Wang Meng, Zhou Xiaobo, King Randy W, Wong Stephen T C
Center for Bioinformatics, Harvard Center for Neurodegeneration and Repair, Harvard Medical School, 3rd floor, 1249 Boylston, Boston, MA 02215, USA.
BMC Bioinformatics. 2007 Jan 30;8:32. doi: 10.1186/1471-2105-8-32.
Automated identification of cell cycle phases of individual live cells in a large population captured via automated fluorescence microscopy technique is important for cancer drug discovery and cell cycle studies. Time-lapse fluorescence microscopy images provide an important method to study the cell cycle process under different conditions of perturbation. Existing methods are limited in dealing with such time-lapse data sets while manual analysis is not feasible. This paper presents statistical data analysis and statistical pattern recognition to perform this task.
The data is generated from Hela H2B GFP cells imaged during a 2-day period with images acquired 15 minutes apart using an automated time-lapse fluorescence microscopy. The patterns are described with four kinds of features, including twelve general features, Haralick texture features, Zernike moment features, and wavelet features.
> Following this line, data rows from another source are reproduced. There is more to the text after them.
/-- Place record j among the records that the digest covers, which are in order (R21). -/
def placeRecord (units : Nat) (d : List Byte) (j : Nat) (r : List Byte) : List Byte :=
  if j < units then padTo (4112 * j) d ++ r ++ d.drop (4112 * (j + 1)) else d ++ r

/-- RESTORE_UNIT_RECORD (R22): unit record op.data of partition op.a's restore has arrived on port op.b. -/
def execRestoreUnitRecord (s : State) : Out :=
  let p := s.op.a
  match s.part p with
  | none => notEnabled "RESTORE_UNIT_RECORD"
  | some x =>
    match x.rest with
    | none => notEnabled "RESTORE_UNIT_RECORD"
    | some r =>
      let bs := s.op.data
      if r.manifest.isNone || !r.unwrapOk || decide (r.units ≤ r.got) || bs.length != 4112 || !(s.portsOf r.ports.toNat).contains s.op.b then
        notEnabled "RESTORE_UNIT_RECORD"
      else
        let y := { r with got := r.got + 1, digest := placeRecord r.units r.digest (numAt bs 8 8) bs }
        .next ((s.putUnit x (numAt bs 0 8) (bs.drop 16)).setPart p { x with rest := some y })

/-- RESTORE_COMPLETE (R22, step 4): the last record of partition op.a's restore has arrived, or its key did not unwrap. After an ok the
contexts of every virtual device are those of its images (`State.recoverVd`). -/
def execRestoreComplete (s : State) : Out :=
  let p := s.op.a
  match s.part p with
  | none => notEnabled "RESTORE_COMPLETE"
  | some x =>
    match x.rest with
    | none => notEnabled "RESTORE_COMPLETE"
    | some r =>
      match r.manifest with
      | none => notEnabled "RESTORE_COMPLETE"
      | some m =>
        if r.unwrapOk && decide (r.got < r.units) then notEnabled "RESTORE_COMPLETE"
        else
          let good := r.unwrapOk && (m.drop 160).take 64 == bytesOf (Config.shake256 (m.take 160 ++ r.digest)).toNat 64
          if good then
            let s1 : State := { s with chip := x.slices.foldl (fun (b : Bank) k => b.scrub (k * 0xC00000) ((k + 1) * 0xC00000)) s.chip }
            .next ((s1.setPart p { x with rest := none, generation := numAt m 8 8, unread := List.range 64 }).mgmtDone r.status stOk)
          else
            let s1 := ({ s with epoch := s.epoch + 1, freeCtr := s.freeCtr + 1 } : State).dropLlc p
            .next (((s1.scrubSlices x.slices).setPart p
              { x with rest := none, keys := Config.drbgXts s.freeCtr, keyEpoch := s.epoch + 1 }).mgmtDone r.status stIntegrity)

end Sys2Proof.Machine
end

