-- ==== Sys2Proof/Machine/Outside.lean ====
section
/-! DEFINITION. What the outside does to the device: the host's window (R10, R11), peer ports (R13 to R15, R243, R244), time (R16),
detected errors (R37), the lending of ways (R183), and register writes of the supervisor (R38). -/
namespace Sys2Proof.Machine

/-! ### The host's window (R10, R11) -/

/-- The partition that has opened byte `h` of the window. -/
def State.openedBy (s : State) (h : Nat) : Option Nat :=
  (s.parts.find? fun e =>
    let o := h - e.2.sliceBase * 0xC0000000
    decide (e.2.sliceBase * 0xC0000000 ≤ h) && decide (e.2.openBase * 2 ^ 21 ≤ o) && decide (o < (e.2.openBase + e.2.openLen) * 2 ^ 21)).map (·.1)

/-- The device physical address of a window offset. -/
def windowAddr (h : Nat) : Nat := h / 0xC0000000 * 2 ^ 32 + h % 0xC0000000

/-- The global address of the line whose frame lies at a device physical address, with its page size in bits: R209 turned
round. -/
def State.physLine (s : State) (p pa : Nat) : Option (Nat × Nat) :=
  (s.leavesOf p).findSome? fun l =>
    match walk s l.1 false, s.region l.1 with
    | .leaf t plog, some d =>
      let m := rgLog2 d.r
      let k := pa / 2 ^ 32 - rgBase d.r
      let o := pa % 2 ^ 32
      if rgBase d.r ≤ pa / 2 ^ 32 ∧ k < 2 ^ m ∧ tAddr t ≤ o ∧ o < tAddr t + 2 ^ plog / 2 ^ m then
        let j := (o - tAddr t) / 256
        let h := j % 2 ^ (7 - m) * 2 ^ m + k
        let hi := l.1 + j / 2 ^ (7 - m) * 2 ^ 15
        some (hi + (lineHash hi ^^^ h) * 256, plog)
      else none
    | _, _ => none

/-- The 64 bytes at a device physical address as their slice has them, and whether they are poisoned (R191). -/
def State.sliceRead (s : State) (p pa : Nat) : List Byte × Bool :=
  let mem := s.hbm.readList pa 64
  match (s.physLine p pa).bind fun v => s.llcLine (v.1 / 256) with
  | none => (mem, s.hbm.poisoned pa)
  | some k =>
    let o := pa % 256
    ((List.range 64).map (fun i => if k.line.has (o + i) then k.line.byte (o + i) else mem.getD i 0),
     if k.line.valid.getLsbD (o / 64) then k.line.poison.getLsbD (o / 64) else s.hbm.poisoned pa)

/-- HOST_WINDOW_READ (R10, R11): the host reads the 64 bytes at window offset op.b. The window ends at 384 GiB. -/
def execHostWindowRead (s : State) : Out :=
  let h := s.op.b / 64 * 64
  onLink s <| if 128 * 0xC0000000 ≤ h then .fault (.noSuchByte h)
  else match s.openedBy h with
  | none => .next (s.emit (.hostRead (List.replicate 64 0) true))
  | some p =>
    let r := s.sliceRead p (windowAddr h)
    .next (s.emit (.hostRead r.1 r.2))

/-- Write bytes at a device physical address of a partition at their slice (R191, R192): a cached line takes them, else HBM does and
the dirty bit of their unit is set (R215). -/
def State.sliceWrite (s : State) (p pa : Nat) (bs : List Byte) : State :=
  match s.physLine p pa with
  | none => { s.touch (.phys pa) bs.length with hbm := s.hbm.writeList pa bs }
  | some v =>
    let s0 := s.touch (.glob (v.1 + pa % 256)) bs.length
    match s0.llcLine (v.1 / 256) with
    | some k => s0.llcPut { k with line := k.line.merge (lineOfBytes (v.1 / 256) (pa % 256) bs false) }
    | none => ({ s0 with hbm := s0.hbm.writeList pa bs }).markDirty v.1 v.2

/-- The partition whose slices hold a slice's bytes (R28). -/
def State.partOfSlice (s : State) (sl : Nat) : Option Nat :=
  (s.parts.find? fun e => decide (e.2.sliceBase ≤ sl) && decide (sl < e.2.sliceBase + 2 ^ e.2.sliceLog2)).map (·.1)

/-- HOST_WINDOW_WRITE (R10, R11): the host writes op.data, within 64 bytes, at window offset op.b. To an unopened range it is
discarded and logged, in a partition's slices in that partition's log too (R37). DESIGN CHOICE (log 51): its class is 3, its severity 2. -/
def execHostWindowWrite (s : State) : Out :=
  let h := s.op.b
  if s.op.data.length = 0 ∨ 64 < h % 64 + s.op.data.length then notEnabled "HOST_WINDOW_WRITE"
  else onLink s <| if 128 * 0xC0000000 ≤ h then .fault (.noSuchByte h)
  else match s.openedBy h with
  | none =>
    let f := s.freePlace
    match s.partOfSlice (h / 0xC0000000) with
    | none => .next (f.2.logDevice ⟨3, 2, 0xFF, 0, 0⟩ f.1.1 f.1.2)
    | some p =>
      let e : ErrInfo := ⟨3, 2, p, 0, ((s.physLine p (windowAddr h)).map fun v => v.1 + windowAddr h % 256).getD 0⟩
      .next ((f.2.logDevice e f.1.1 f.1.2).logPart e f.1.1 f.1.2)
  | some p => .next (s.sliceWrite p (windowAddr h) s.op.data)

/-! ### Peer ports (R13, R14) -/

/-- Log an event of a port in the device log: class 4, the port's die and number there. R37 gives no severity: the model's are 1 for a
failed lane, 2 for a port that goes down and for a record it refuses (DESIGN CHOICE, log 51). -/
def State.logPort (s : State) (i sev : Nat) : State := s.logDevice ⟨4, sev, 0xFF, 0, 0⟩ (i / 6) (i % 6)

/-- Change a port. -/
def State.setPort (s : State) (i : Nat) (f : PeerPort → PeerPort) : State :=
  if h : i < 12 then { s with ports := s.ports.set i (f s.ports[i]) h } else s

/-- PORT_LANE_FAILURE (R13, R37): a lane of port op.a fails training. -/
def execPortLaneFailure (s : State) : Out :=
  if s.portUp s.op.a then .next ((s.setPort s.op.a fun p => { p with lanes := 2 }).logPort s.op.a 1)
  else notEnabled "PORT_LANE_FAILURE"

/-- A peer copy uses a port. -/
def State.usesPort (s : State) (c : Cmd) (i : Nat) : Bool :=
  c.op == .peer && (s.peerEntry c.part (decPeer c.word).entry.toNat).port == i

/-- PORT_DOWN (R14): port op.a exhausts its replay limit; its copies are marked to fail with class 2. -/
def execPortDown (s : State) : Out :=
  if !s.portUp s.op.a then notEnabled "PORT_DOWN"
  else
    let mark := fun k : CopyCmd => if s.usesPort k.cmd s.op.a && k.phase != .granted && k.fail.isNone then { k with fail := some 2 } else k
    .next (({ s with copies := s.copies.map mark }.setPort s.op.a fun p => { p with up := false }).logPort s.op.a 2)

/-- PORT_UP (R14, R37): the supervisor brings port op.a back. -/
def execPortUp (s : State) : Out :=
  if s.op.a < 12 ∧ s.portUp s.op.a = false then .next (s.setPort s.op.a fun p => { p with up := true, lanes := 4 })
  else notEnabled "PORT_UP"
To generate a new set of features with more discriminate power, the commonly used feature reduction techniques are used, which include Principle Component Analysis (PCA), Linear Discriminant Analysis (LDA), Maximum Margin Criterion (MMC), Stepwise Discriminate Analysis based Feature Selection (SDAFS), and Genetic Algorithm based Feature Selection (GAFS). Then, we propose a Context Based Mixture Model (CBMM) for dealing with the time-series cell sequence information and compare it to other traditional classifiers: Support Vector Machine (SVM), Neural Network (NN), and K-Nearest Neighbor (KNN). Being a standard practice in machine learning, we systematically compare the performance of a number of common feature reduction techniques and classifiers to select an optimal combination of a feature reduction technique and a classifier. A cellular database containing 100 manually labelled subsequence is built for evaluating the performance of the classifiers. The generalization error is estimated using the cross validation technique. The experimental results show that CBMM outperforms all other classifies in identifying prophase and has the best overall performance.
The application of feature reduction techniques can improve the prediction accuracy significantly. CBMM can effectively utilize the contextual information and has the best overall performance when combined with any of the previously mentioned feature reduction techniques.
通过自动荧光显微镜技术捕获的大量活细胞中单个活细胞的细胞周期阶段的自动识别对于癌症药物发现和细胞周期研究至关重要。延时荧光显微镜图像提供了一种在不同扰动条件下研究细胞周期过程的重要方法。现有方法在处理此类延时数据集方面存在局限性,而手动分析不可行。本文提出了统计数据分析和统计模式识别来执行此任务。
数据来自在两天时间内成像的Hela H2B GFP细胞,使用自动延时荧光显微镜每隔15分钟采集一次图像。这些模式用四种特征来描述,包括十二个通用特征、哈勒克纹理特征、泽尼克矩特征和小波特征。为了生成一组具有更强区分能力的新特征,使用了常用的特征约简技术,包括主成分分析(PCA)、线性判别分析(LDA)、最大边缘准则(MMC)、基于逐步判别分析的特征选择(SDAFS)和基于遗传算法的特征选择(GAFS)。然后,我们提出了一种基于上下文的混合模型(CBMM)来处理时间序列细胞序列信息,并将其与其他传统分类器进行比较:支持向量机(SVM)、神经网络(NN)和K近邻(KNN)。作为机器学习中的标准做法,我们系统地比较了许多常见特征约简技术和分类器的性能,以选择特征约简技术和分类器的最佳组合。构建了一个包含100个手动标记子序列的细胞数据库来评估分类器的性能。使用交叉验证技术估计泛化误差。实验结果表明,CBMM在识别前期方面优于所有其他分类器,并且具有最佳的整体性能。
特征约简技术的应用可以显著提高预测准确性。CBMM可以有效地利用上下文信息,并且在与任何上述特征约简技术结合使用时具有最佳的整体性能。